The Here2Talk site provides options for students to talk with mental-health support over the phone, through an app, or online. The program will cost an estimated $1.5 million per year over the next three years.

Earlier in the year, the provincial government got in touch with the British Columbia Federation of Students (BCFS), then with Camosun College Student Society (CCSS) wellness and access director and BCFS campaigns coordinator Eleanor Vannan about the need for mental-health support for post-secondary students. Vannan says that the support was initially supposed to launch in September, and that the government launching it early is the result of those in power recognizing the urgent need for more mental-health support.

CCSS wellness and access director Eleanor Vannan (file photo).

“[Minister of advanced education, skills and training Melanie Mark and minister of mental health and addictions Judy Darcy] have really been very aware of the scope,” says Vannan, “and, really, how far the extent of this pandemic reaches in terms of its effect on students and mental health.”

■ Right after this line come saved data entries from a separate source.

-- ==== Sys2Proof/Machine/Flags.lean ====
section
/-! DEFINITION. Flag words: step mode flags (14 Table 14-1), tile status (02 Table 02-6), link status bits (07 Table 07-6),
chunk flags (R252), sieve flags (04 Table 04-5), and unit ids (15 Table 15-5). -/

namespace Sys2Proof.Machine

/-! ### Step mode flags (R506) -/
def mfUnordered := 0
def mfExcluded := 1
def mfMarket := 2
def mfPoisoned := 3
def mfForgeSkip := 4
def mfNormRelease := 5
def mfRestored := 7
def mfGroupFailed := 8
def mfRetention := 9
def mfNonfinite := 10
def mfQ0 := 11
def mfInitialRung := 12

/-- Set one bit of a number. -/
def setBit (v i : Nat) : Nat := if bitOf v i then v else v + 2 ^ i

/-- Clear one bit of a number. -/
def clearBit (v i : Nat) : Nat := if bitOf v i then v - 2 ^ i else v

/-- Set a mode flag of the open step; with no step open it waits for the next (R506; log 15). -/
def setMode (bit : Nat) (s : State) : State :=
  match s.step.opened with
  | some _ => { s with step := { s.step with mode := setBit s.step.mode bit } }
  | none => { s with step := { s.step with modeNext := setBit s.step.modeNext bit } }

/-- A mode flag raised by something that carries a step: evaluation names raise none (R507). -/
def setModeAt (step bit : Nat) (s : State) : State := if 2 ^ 31 ≤ step then s else setMode bit s

/-! ### Tile status word (R67, R68) -/
def tsSat := 0
def tsLong := 1
def tsNonfinite := 2
def tsTiny := 3
def tsF32ovf := 4
def tsInt := 5

def tileFlag (t : U64) (i : Nat) (b : Bool) : U64 := if b then t ||| (1#64 <<< i) else t

/-- The status of a tile after a clear or a preload: promotions zero and every flag but int_mode clear (R68). -/
def tileClear (t : U64) : U64 := t &&& 0x20#64

def tilePromotions (t : U64) : Nat := field t.toNat 56 16

/-- One promotion into every entry of a tile: the counter saturates at 2^40, a promotion at that value sets long (R66). -/
def tilePromote (t : U64) : U64 :=
  if tilePromotions t = 2 ^ 40 then tileFlag t tsLong true
  else t + (1#64 <<< 16)

/-! ### Link status bits 13:5 (07 Table 07-6), kept at the same places in `Gate.bits` -/
def lbLane0 := 5
def lbLane1 := 6
def lbPhyLost := 7
def lbDeskew := 8
def lbVersion := 9
def lbTrain := 10
def lbRetry := 11
def lbCredit := 12
def lbRefused := 13

/-! ### Chunk flags (R251, R252) -/
def cfUnordered := 0
def cfSampled := 1
def cfPoisoned := 2
def cfMask := 3
def cfLatched := 4
def cfEmpty := 5

/-! ### Sieve flags (04 Table 04-5) -/
def sfShort := 0
def sfNonfinite := 1
def sfBadmax := 2
def sfConserve := 3
def sfRefined := 4
def sfCut := 5
def sfMerged := 6
def sfDup := 7

/-! ### Event sources (03 Table 03-3) -/
def evLoad := 0
def evStore := 1
def evVec := 2
def evMat := 3
def evRed := 4
def evInbox := 5
def evCmd := 6
def evIssue := 7

/-- Every counter whose source is the event counts it, modulo 2^32 (R83). -/
def countEvent (src : Nat) (k : Core) : Core :=
  { k with cnt := (List.range 8).foldl (fun t i =>
      if tget 0 k.cntSrc i = src then tset 0 t i (tget 0 t i + 1) else t) k.cnt }

/-! ### Unit ids (15 Table 15-5) -/
def uCore (c : Nat) : Nat := c
def uGate (g : Nat) : Nat := 0x1000 + g
def uWell (w : Nat) : Nat := 0x2000 + w
def uSteward : Nat := 0x3000
def uGreen (c : Nat) : Nat := 0x4000 + c
def uBlock : Nat := 0x5000

/-- Whether a fault class counts toward permanence (15 Table 15-4). -/
def classCounts (cls : Nat) : Bool := [0x01, 0x02, 0x03, 0x04, 0x05, 0x06, 0x14].contains cls

end Sys2Proof.Machine
end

Vannan says that we need to realize that what’s happening right now as a result of COVID-19 is going to affect everyone.

“This is going to have a huge impact on, really, everyone’s mental health,” she says. “In part, we have to accept that, but we also have to be working toward strategies to really persevere, because that’s what it’s about. We’re never going to make this situation perfect.”

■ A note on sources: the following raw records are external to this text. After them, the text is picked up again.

-- ==== Sys2Proof/Machine/Coll.lean ====
section
/-! DEFINITION. Operations at this member (R284, R286, R596), the queues of a gate (R263, R264, R347), broadcasts (R302 to
R304) and the chunk tallies (R511). -/

namespace Sys2Proof.Machine

/-! ### Operations -/

def findOp (s : State) (nm : OpName) : Option Op := s.ops.find? (fun o => o.name == nm)

/-- Put an operation back, or open it at the end of the list. -/
def putOp (o : Op) (s : State) : State :=
  if (s.ops.any (fun x => x.name == o.name)) then
    { s with ops := replaceFirst (fun x => x.name == o.name) (fun _ => o) s.ops }
  else { s with ops := s.ops ++ [o] }

def modOp (nm : OpName) (f : Op → Op) (s : State) : State :=
  { s with ops := replaceFirst (fun o => o.name == nm) f s.ops }

def Op.cell (o : Op) (j : Nat) : Option Cell := o.cells.find? (fun c => c.idx == j)

def modCell (nm : OpName) (j : Nat) (f : Cell → Cell) (s : State) : State :=
  modOp nm (fun o => { o with cells := replaceFirst (fun c => c.idx == j) f o.cells }) s

def hdrName (h : Hdr) : OpName := ⟨h.group, h.seq, h.step⟩

/-- Whether a retained or queued chunk belongs to an operation. -/
def ofOp (nm : OpName) (b : Bytes) : Bool := decide (hdrName (hdrOf b) = nm)

def anyGate (s : State) (p : Gate → Bool) : Bool := s.gates.any (fun e => p e.2)

/-- All-reduce groups (08 Table 08-6). -/
def allReduce (g : Grp) : Bool := decide (g.rootDelivery = 1 ∨ g.rootDelivery = 2)

/-- Elements covered by ranges that do not overlap. -/
def covered (rs : List (Nat × Nat)) : Nat := rs.foldl (fun a r => a + r.2) 0

/-- R596: an operation that this member has opened has ended. -/
def opEnded (s : State) (o : Op) : Bool :=
  o.failed ||
  match grpOf s o.name.group with
  | none => true
  | some g =>
    (!o.registered || (decide (covered o.handed = o.n) &&
      !anyGate s (fun t => t.retained.any (fun r => r.firstHop && ofOp o.name r.bytes) ||
        t.sendQ.any (fun i => i.firstHop && ofOp o.name i.bytes)))) &&
    o.cells.all (fun c => c.bolted && decide (c.phase = .sent)) &&
    (!allReduce g || (o.registered && decide (o.deliveredCells.length = cellCount g o.n))) &&
    (match o.bcastNeed with | some k => decide (k ≤ o.bcastDone) | none => true) &&
    o.bc.all (fun b => b.bolted && b.delivered) && o.lacking.isEmpty &&
    !anyGate s (fun t => t.retained.any (fun r => ofOp o.name r.bytes) || t.sendQ.any (fun i => ofOp o.name i.bytes))

def opOpen (s : State) (o : Op) : Bool := !opEnded s o

/-- Whether a market operation is open here, of those whose header p names (R596): a chunk of it that this member sent has not been released, or one that
came has not bolted. -/
def marketOpen (s : State) (p : Hdr → Bool) : Bool :=
  anyGate s (fun t => t.retained.any (fun r => r.vc = 7 && p (hdrOf r.bytes)) || t.sendQ.any (fun i => i.vc = 7 && p (hdrOf i.bytes)) ||
    t.mkt.any (fun c => p (hdrOf c.bytes)))

/-- Whether any operation is open here, market operations among them (R596). -/
def anyOpOpen (s : State) : Bool := s.ops.any (opOpen s) || marketOpen s (fun _ => true)

/-- The moves of the map in force, and of the target map while a hinge runs (R37, R462). -/
def movesNow (s : State) : List MoveRec :=
  ((mapInForce s).map (·.moves)).getD [] ++ (if s.forge.hinging then ((mapNo s s.forge.target).map (·.moves)).getD [] else [])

Vannan says that she has really started to feel the impacts of the COVID-19 restrictions recently. Just because they’re common sense and part of what we all have to do to minimize the impact of the virus doesn’t mean the mental-health aspect is as simple.

“I find that being able to meet with people and being able to help them, and give someone a hug, or hold them, and just be present with them while they’re going through something, is really important in my life,” she says.

The treatment and work Vannan has done around her own mental health allows her to cope with not being able to do those things.

“When we’re seeing people who are in a much earlier place in their journey toward improving their mental health and really working on themselves, it’s really hard to deal with,” she says. “Because now they’re isolated and they haven’t had years of building tools and coping strategies—it’s very hard.”

Vannan— who studies philosophy—draws attention to Aristotle’s work and writings about how humans are inherently social animals. Regardless of whether you’re an introvert or an extrovert, that really is one of our defining features, she says.

“I think we sometimes forget that; I think we especially forget that with technology. Even for introverts, we need some level of connection with other people,” she says, “and that’s really gone.”

Vannan says that with physical distancing guidelines in place, we have to find new ways to access services such as counselling, but she recognizes the limitations inherent in counselling services conducted through methods not in person.

“To a certain extent,” she says, “as much as they can be tools to compensate and accommodate, they will never be the same thing.”